-- ==== Sys2Proof/Laws/PerInstr.lean ====
section
/-! SUPPORT. A statement about every instruction as syntax: the word of a well-formed instruction fits its length (02 R25). One
lemma for each constructor. -/
namespace Sys2Proof.Laws.WellFormedBits
open Sys2Proof Sys2Proof.Machine
set_option linter.unusedSimpArgs false
set_option Elab.async false

/-- The word of a well-formed instruction: 32 bits that end in 11, or 16 bits that end in 10 (02 R25, R39). -/
def Statement (i : Instr) : Prop :=
  wf i = true → ∀ w, encode i = some w → (w < 2 ^ 32 ∧ w % 4 = 3) ∨ (w < 2 ^ 16 ∧ w % 4 = 2)

/-- An event has no word. -/
theorem of_none {i : Instr} (h : encode i = none) : Statement i := fun _ w e => by rw [h] at e; cases e
/-- From the ranges of the operands to the word. -/
theorem of_word {i : Instr} {n : Nat} {b : Bool} (hw : wf i = b) (hn : encode i = some n)
    (k : b = true → (n < 2 ^ 32 ∧ n % 4 = 3) ∨ (n < 2 ^ 16 ∧ n % 4 = 2)) : Statement i := fun h w e => by
  rw [hn] at e; cases e; exact k (hw ▸ h)
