/-- The capability, range, alignment and port that an atomic asks for at its issue: the offset in the object. -/
theorem amoChk_eq_ok {c : Cap} {x size : Nat} (n : Nat) (hnull : c ≠ .null) (hA : c.has rA = true) (hport : oidPort c.o = 68)
    (hin : InRange c (xOff c x) size) (hal : (c.b + x) % size = 0) : amoChk n x size size c = .ok (c.b + x) := by
  have huse : capUse c n [rA] = .ok () := by simp [capUse, notNull, hnull, rights, hA, Bind.bind, Except.bind]
  have halign : aligned (offVal (xOff c x)) size = .ok () := by rw [offVal_xOff hin, aligned, if_pos hal]
  have hright : rights (oidPort c.o == 68) c n = .ok () := by simp [rights, hport]
  have hoff : (xOff c x).toNat = c.b + x := by simp only [xOff]; omega
  simp [amoChk, huse, bound_of_inRange hin, halign, hright, hoff, Bind.bind, Except.bind, Pure.pure, Except.pure]

theorem State.winFull_of_room {s : State} (h : RoomForWindow s) : s.winFull = none := if_pos h

theorem State.endRestart_of_not_restartable {s : State} (h : s.me.restartable = false) : s.endRestart = s := by
  simp [endRestart, h]

/-- An atomic that may issue is performed in its own step: its window opens with the answer of the port (06 R163). -/
theorem amoOp_of_mayAmo {s : State} {op n d : Nat} (h : MayAmo s (s.c n) (s.xn d) (amoSize op)) (i : Instr) (la r : Nat) :
    amoOp i op la n r d s =
      let q := s.amoReq s.cur (s.c n) s.me.lkey op ((s.c n).b + s.xn d) d r (s.x r) (s.x (r + 1)) s.me.rm
      .next (q.1.openW la i q.2) := by
  obtain ⟨hroom, hamo, hsync, hheld, hrestart, hnull, hA, hport, hin, hal, -⟩ := h
  simp [amoOp, State.winFull_of_room hroom, hamo, hheld, amoChk_eq_ok n hnull hA hport hin hal,
    State.endRestart_of_not_restartable hrestart, hsync]

/-! ### The word atomics at the home (06 R163, R164) -/

/-- A word atomic that its port admits replaces the word and answers the old one; `v` and `fl` are f(old, operand) and its flags. -/
theorem State.amoReq_word {s : State} {c : Cap} {x op rm fl : Nat} {a b v : Word} (h : MayAmo s c x 8) (hop : op < 11)
    (hf : amoF op rm (BitVec.ofNat 64 (s.objWord c.o (s.entry c.o) (c.b + x))) a b = (v, fl)) (d r : Nat) :
    s.amoReq s.cur c s.me.lkey op (c.b + x) d r a b rm =
      (s.putWord c.o (s.entry c.o) (c.b + x) v.toNat,
        .done { xs := [(d, BitVec.ofNat 64 (s.objWord c.o (s.entry c.o) (c.b + x)))], flags := fl, acquire := true }) := by
  obtain ⟨-, -, -, -, -, -, -, -, -, -, hchk, hcls, hhere, hgood, hver⟩ := h
  have hsize : amoSize op = 8 := if_pos hop
  have hadmit : s.check18 c (s.cur / 16) s.me.lkey true = none := hchk
  simp [amoReq, hadmit, hcls, hsize, hhere, hgood, hver, hop, hf]

theorem amoOp_word {s : State} {op n d r fl : Nat} {v : Word} (h : MayAmo s (s.c n) (s.xn d) 8) (hop : op < 11)
    (hf : amoF op s.me.rm (BitVec.ofNat 64 (s.objWord (s.c n).o (s.entry (s.c n).o) ((s.c n).b + s.xn d))) (s.x r) (s.x (r + 1)) = (v, fl))
    (i : Instr) (la : Nat) :
    amoOp i op la n r d s = .next ((s.putWord (s.c n).o (s.entry (s.c n).o) ((s.c n).b + s.xn d) v.toNat).openW la i
      (.done { xs := [(d, BitVec.ofNat 64 (s.objWord (s.c n).o (s.entry (s.c n).o) ((s.c n).b + s.xn d)))], flags := fl, acquire := true })) := by
  have hsize : amoSize op = 8 := if_pos hop
  simp only [amoOp_of_mayAmo (hsize ▸ h), State.amoReq_word h hop hf]

/-- Each entry of the table of the word atomics is the operation of its instruction at the home. -/
theorem exists_op_of_mem_tableAmo {p : (Nat → Nat → Nat → Nat → Instr) × (Word → Word → Word → Word)} (hp : p ∈ tableAmo) :
    ∃ op, op < 11 ∧ (∀ la c r d s, exec (p.1 la c r d) s = amoOp (p.1 la c r d) op la c r d s) ∧
      ∀ rm old a b, amoF op rm old a b = (p.2 old a b, 0) := by
  revert p
  simp only [tableAmo, List.forall_mem_cons, List.not_mem_nil, false_implies, implies_true, and_true]
  refine ⟨⟨0, by decide, fun _ _ _ _ _ => rfl, ?_⟩, ⟨1, by decide, fun _ _ _ _ _ => rfl, ?_⟩, ⟨2, by decide, fun _ _ _ _ _ => rfl, ?_⟩,
    ⟨3, by decide, fun _ _ _ _ _ => rfl, ?_⟩, ⟨4, by decide, fun _ _ _ _ _ => rfl, ?_⟩, ⟨5, by decide, fun _ _ _ _ _ => rfl, ?_⟩,
    ⟨6, by decide, fun _ _ _ _ _ => rfl, ?_⟩, ⟨7, by decide, fun _ _ _ _ _ => rfl, ?_⟩, ⟨8, by decide, fun _ _ _ _ _ => rfl, ?_⟩,
    ⟨9, by decide, fun _ _ _ _ _ => rfl, ?_⟩⟩ <;> simp [amoF, BitVec.sle, BitVec.ule]

/-- amo.fadd adds lane by lane, and its flags are those of both lanes (06 R164). -/
theorem amoF_fadd {old : Nat} (hold : old < 2 ^ 64) (rm : Nat) (a b : Word) :
    amoF 10 rm (BitVec.ofNat 64 old) a b =
      (BitVec.ofNat 64 ((faddLane rm old a.toNat 1).1 * 2 ^ 32 + (faddLane rm old a.toNat 0).1),
        (faddLane rm old a.toNat 0).2 ||| (faddLane rm old a.toNat 1).2) := by
  have hnat : (BitVec.ofNat 64 old).toNat = old := Nat.mod_eq_of_lt hold
  simp only [amoF, faddLane, roundsTo, hnat]

/-! ### The queues in HBM (06 R165, R166) -/

/-- The header of a valid queue is head, tail and slot count. -/
theorem State.queue_eq_some {s : State} {c : Cap} {e : Entry} {off h t n : Nat} (hh : s.objWord c.o e off = h)
    (ht : s.objWord c.o e (off + 8) = t) (hn : s.objWord c.o e (off + 16) = n) (hh48 : h < 2 ^ 48) (ht48 : t < 2 ^ 48)
    (hle : (t + 2 ^ 48 - h) % 2 ^ 48 ≤ n) (hpos : 0 < n) (hn32 : n < 2 ^ 32) (htop : off + 32 + 8 * n ≤ c.top) :
    s.queue c e off = some (h, t, n) := by
  have hvalid : ¬ (2 ^ 48 ≤ h ∨ 2 ^ 48 ≤ t ∨ 2 ^ 32 ≤ n ∨ n = 0 ∨ n < (t + (2 ^ 48 - h)) % 2 ^ 48 ∨ c.top < off + 32 + 8 * n) := by omega
  simp only [queue, hh, ht, hn, Bool.or_eq_true, decide_eq_true_eq, or_assoc, if_neg hvalid]

section
variable {s : State} {c : Cap} {e : Entry} {off h t n : Nat}

/-- The slot that a queue instruction accesses is one of the queue's. -/
theorem State.exists_of_queueSlot_eq_some {deq : Bool} {a : Nat} (hq : s.queue c e off = some (h, t, n)) (hpos : 0 < n)
    (ha : s.queueSlot deq c e off = some a) : ∃ i, i < n ∧ a = off + 32 + 8 * i := by
  simp only [queueSlot, hq, Option.ite_none_left_eq_some, Option.some.injEq] at ha
  exact ⟨_, Nat.mod_lt _ hpos, ha.2.symm⟩

/-- amo.enq at a full queue. -/
theorem State.queueOp_enq_full (hq : s.queue c e off = some (h, t, n)) (hfull : (t + (2 ^ 48 - h)) % 2 ^ 48 = n) (d r : Nat) (v : Word) :
    s.queueOp false c e off d r v = (s, .done { xs := [(d, BitVec.allOnes 64)], acquire := true }) := by
  simp only [queueOp, hq, Bool.false_eq_true, if_false, if_pos hfull]

/-- amo.enq at a queue with room. -/
theorem State.queueOp_enq_room (hq : s.queue c e off = some (h, t, n)) (hroom : (t + (2 ^ 48 - h)) % 2 ^ 48 ≠ n) (d r : Nat) (v : Word) :
    s.queueOp false c e off d r v =
      ((s.putWord c.o e (off + 32 + 8 * (t % n)) v.toNat).putWord c.o e (off + 8) ((t + 1) % 2 ^ 48),
        .done { xs := [(d, BitVec.ofNat 64 t)], acquire := true }) := by
  simp only [queueOp, hq, Bool.false_eq_true, if_false, if_neg hroom]

/-- amo.deq at an empty queue. -/
theorem State.queueOp_deq_empty (hq : s.queue c e off = some (h, t, n)) (hempty : t = h) (d r : Nat) (v : Word) :
    s.queueOp true c e off d r v = (s, .done { xs := [(d, BitVec.allOnes 64), (r, 0)], acquire := true }) := by
  simp only [queueOp, hq, if_true, if_pos hempty]

/-- amo.deq at a queue that holds a value. -/
theorem State.queueOp_deq_value (hq : s.queue c e off = some (h, t, n)) (hvalue : t ≠ h) (d r : Nat) (v : Word) :
    s.queueOp true c e off d r v =
      (s.putWord c.o e off ((h + 1) % 2 ^ 48),
        .done { xs := [(d, BitVec.ofNat 64 h), (r, BitVec.ofNat 64 (s.objWord c.o e (off + 32 + 8 * (h % n))))], acquire := true }) := by
  simp only [queueOp, hq, if_true, if_neg hvalue]

end
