-- ==== Sys2Proof/Machine/Crc.lean ====
section
/-! DEFINITION. The checksums of the spec, over byte lists: CRC-64/XZ of packets (R268), CRC-32C of fault records,
Ingots and ledger entries (R357, R379), and CRC-64/ECMA of the Touchmark (R346). -/

namespace Sys2Proof.Machine

open Sys2Proof

/-- One step of a reflected CRC of polynomial `poly` on the bit shifted out. -/
def crcBit (poly c : Nat) : Nat := if c % 2 = 1 then (c / 2) ^^^ poly else c / 2

/-- Eight steps of a reflected CRC. -/
def crcByte (poly c : Nat) (b : Byte) : Nat :=
  (List.range 8).foldl (fun c _ => crcBit poly c) (c ^^^ b.toNat)

/-- CRC-64/XZ (R268): reflected ECMA-182 polynomial, initial value and final XOR all ones. -/
def crc64xz (bs : List Byte) : Nat :=
  bs.foldl (crcByte 0xC96C5795D7870F42) (2 ^ 64 - 1) ^^^ (2 ^ 64 - 1)

/-- CRC-32C (Castagnoli): reflected polynomial, initial value and final XOR all ones. -/
def crc32c (bs : List Byte) : Nat :=
  bs.foldl (crcByte 0x82F63B78) (2 ^ 32 - 1) ^^^ (2 ^ 32 - 1)

/-- One byte of a CRC that is not reflected, of width 64. -/
def crcMsbByte (poly c : Nat) (b : Byte) : Nat :=
  (List.range 8).foldl (fun c _ => if bitOf c 63 then (c * 2 % 2 ^ 64) ^^^ poly else c * 2 % 2 ^ 64)
    (c ^^^ (b.toNat * 2 ^ 56))

end Sys2Proof.Machine
end

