/-- The value stored under a key, or the default. -/
def Store.get (d : Nat) : Store → Key → Nat
  | [], _ => d
  | (i, a) :: t, k => if i = k then a else Store.get d t k

/-- The store with one key set. -/
def Store.set : Store → Key → Nat → Store
  | [], k, v => [(k, v)]
  | (i, a) :: t, k, v => if i = k then (k, v) :: t else (i, a) :: Store.set t k v

end Sys2Proof.Machine
end

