-- ==== Sys2Proof/Machine/Ops.lean ====
section
/-! DEFINITION. The named operations that every family shares: registers, events and notices (R47, R438), error logs and
class counts (R46, R370), step faults (R492), ledger events and health inputs (R355 to R360), packets, links, flows and
the sending of STOP and CUT (R265, R275, R285). -/

namespace Sys2Proof.Machine

open Sys2Proof

/-- The outcome of a command that completes. -/
abbrev Outcome := Host.Outcome State Fault Refusal

/-- The effect `t` of a command on `s`: none while the module has no power, its clocks being stopped (R425, R461). -/
def live (s t : State) : Outcome := .next (if s.power.on then t else s)

/-- The answer of a command about unit `u` of `n`: the effect, or a fault for a unit the module does not have. -/
def onUnit (s : State) (u n : Nat) (t : State) : Outcome := if u < n then live s t else .fault .noSuchUnit

/-! Registers -/

/-- The effective value of field `f` of instance `i`. -/
def State.rd (s : State) (f : Field) (i : Nat) : Nat := Store.get f.reset s.regs (f.key i)

/-- Field `f` of instance `i` set by the block itself. -/
def State.wr (s : State) (f : Field) (i v : Nat) : State := { s with regs := Store.set s.regs (f.key i) (v % 2 ^ f.width) }

/-- A counter field raised by `n`, saturating at all ones. -/
def State.inc (s : State) (f : Field) (i n : Nat) : State :=
  { s with regs := Store.set s.regs (f.key i) (min (2 ^ f.width - 1) (s.rd f i + n)) }

/-- Whether a one-bit field is set. -/
def State.on (s : State) (f : Field) (i : Nat) : Bool := s.rd f i == 1

/-- The key of a header field of a page slot. -/
def hkey (f : Field) (slot : Nat) : Key := ⟨canonSlot slot, f.off, f.lo⟩

/-- The value of header field `f` of the page in `slot`. -/
def State.hrd (s : State) (f : Field) (slot : Nat) : Nat := Store.get f.reset s.regs (hkey f slot)

/-- Header field `f` of the page in `slot` set. -/
def State.hwr (s : State) (f : Field) (slot v : Nat) : State :=
  { s with regs := Store.set s.regs (hkey f slot) (v % 2 ^ f.width) }

/-- A message leaves the module. -/
def State.emit (s : State) (m : OutMsg) : State := { s with out := m :: s.out }

/-- A fresh free value is drawn (log entry 4). -/
def State.fresh (s : State) : Nat × State := (Config.freeNat s.free, { s with free := s.free + 1 })

/-- Whether a guest die is admitted (GST_STS.STATE = ADMITTED, Table 18.9). -/
def guestAdmitted (s : State) : Bool := s.rd R.GST_STS_STATE 0 == 3

/-! Interrupts and events -/

/-- Whether vector `v` is masked (R438). -/
def vectorMasked (s : State) (v : Nat) : Bool :=
  !s.host.msixEnable || s.host.functionMask || !s.host.unmasked.contains v

/-- A message on vector `v` leaves and starts its gap (R438). -/
def msixSend (s : State) (v : Nat) : State :=
  let gap := s.rd R.HIF_IRQ_CFG_GAP_US 0 * 1000
  (({ s with host := { s.host with gapEnd := Tbl.set s.host.gapEnd v (s.clock + gap),
                                   merged := s.host.merged.filter (· != v) } }).inc R.HIF_MSIX_SENT_SENT 0 1).emit (.msix v)

/-- A request for a message on vector `v`: held pending while masked, merged within the gap, else sent (R438). -/
def msixRequest (s : State) (v : Nat) : State :=
  if vectorMasked s v then
    { s with host := { s.host with pba := if s.host.pba.contains v then s.host.pba else v :: s.host.pba } }
  else if s.clock < Tbl.get 0 s.host.gapEnd v then
    ({ s with host := { s.host with merged := if s.host.merged.contains v then s.host.merged else v :: s.host.merged } }).inc
      R.HIF_MSIX_MERGED_MERGED 0 1
  else msixSend s v

/-- The notice of event bit `b` of the page in `slot`, as EVT_ROUTE directs (R47). -/
def notice (s : State) (slot b : Nat) : State :=
  let s := if s.hrd R.EVT_ROUTE_TO_HOST slot = 1 then msixRequest s (s.hrd R.EVT_ROUTE_VECTOR slot) else s
  if s.hrd R.EVT_ROUTE_TO_SMC slot = 1 then s.emit (.smcNotice slot b) else s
===============
INSTRUCTIONS TO FOLLOW>
Extract, from the listing above, every line where the string "width" occurs.

YOUR RESPONSE>
/-- One byte of a CRC that is not reflected, of width 64. -/
def State.wr (s : State) (f : Field) (i v : Nat) : State := { s with regs := Store.set s.regs (f.key i) (v % 2 ^ f.width) }
  { s with regs := Store.set s.regs (f.key i) (min (2 ^ f.width - 1) (s.rd f i + n)) }
  { s with regs := Store.set s.regs (hkey f slot) (v % 2 ^ f.width) }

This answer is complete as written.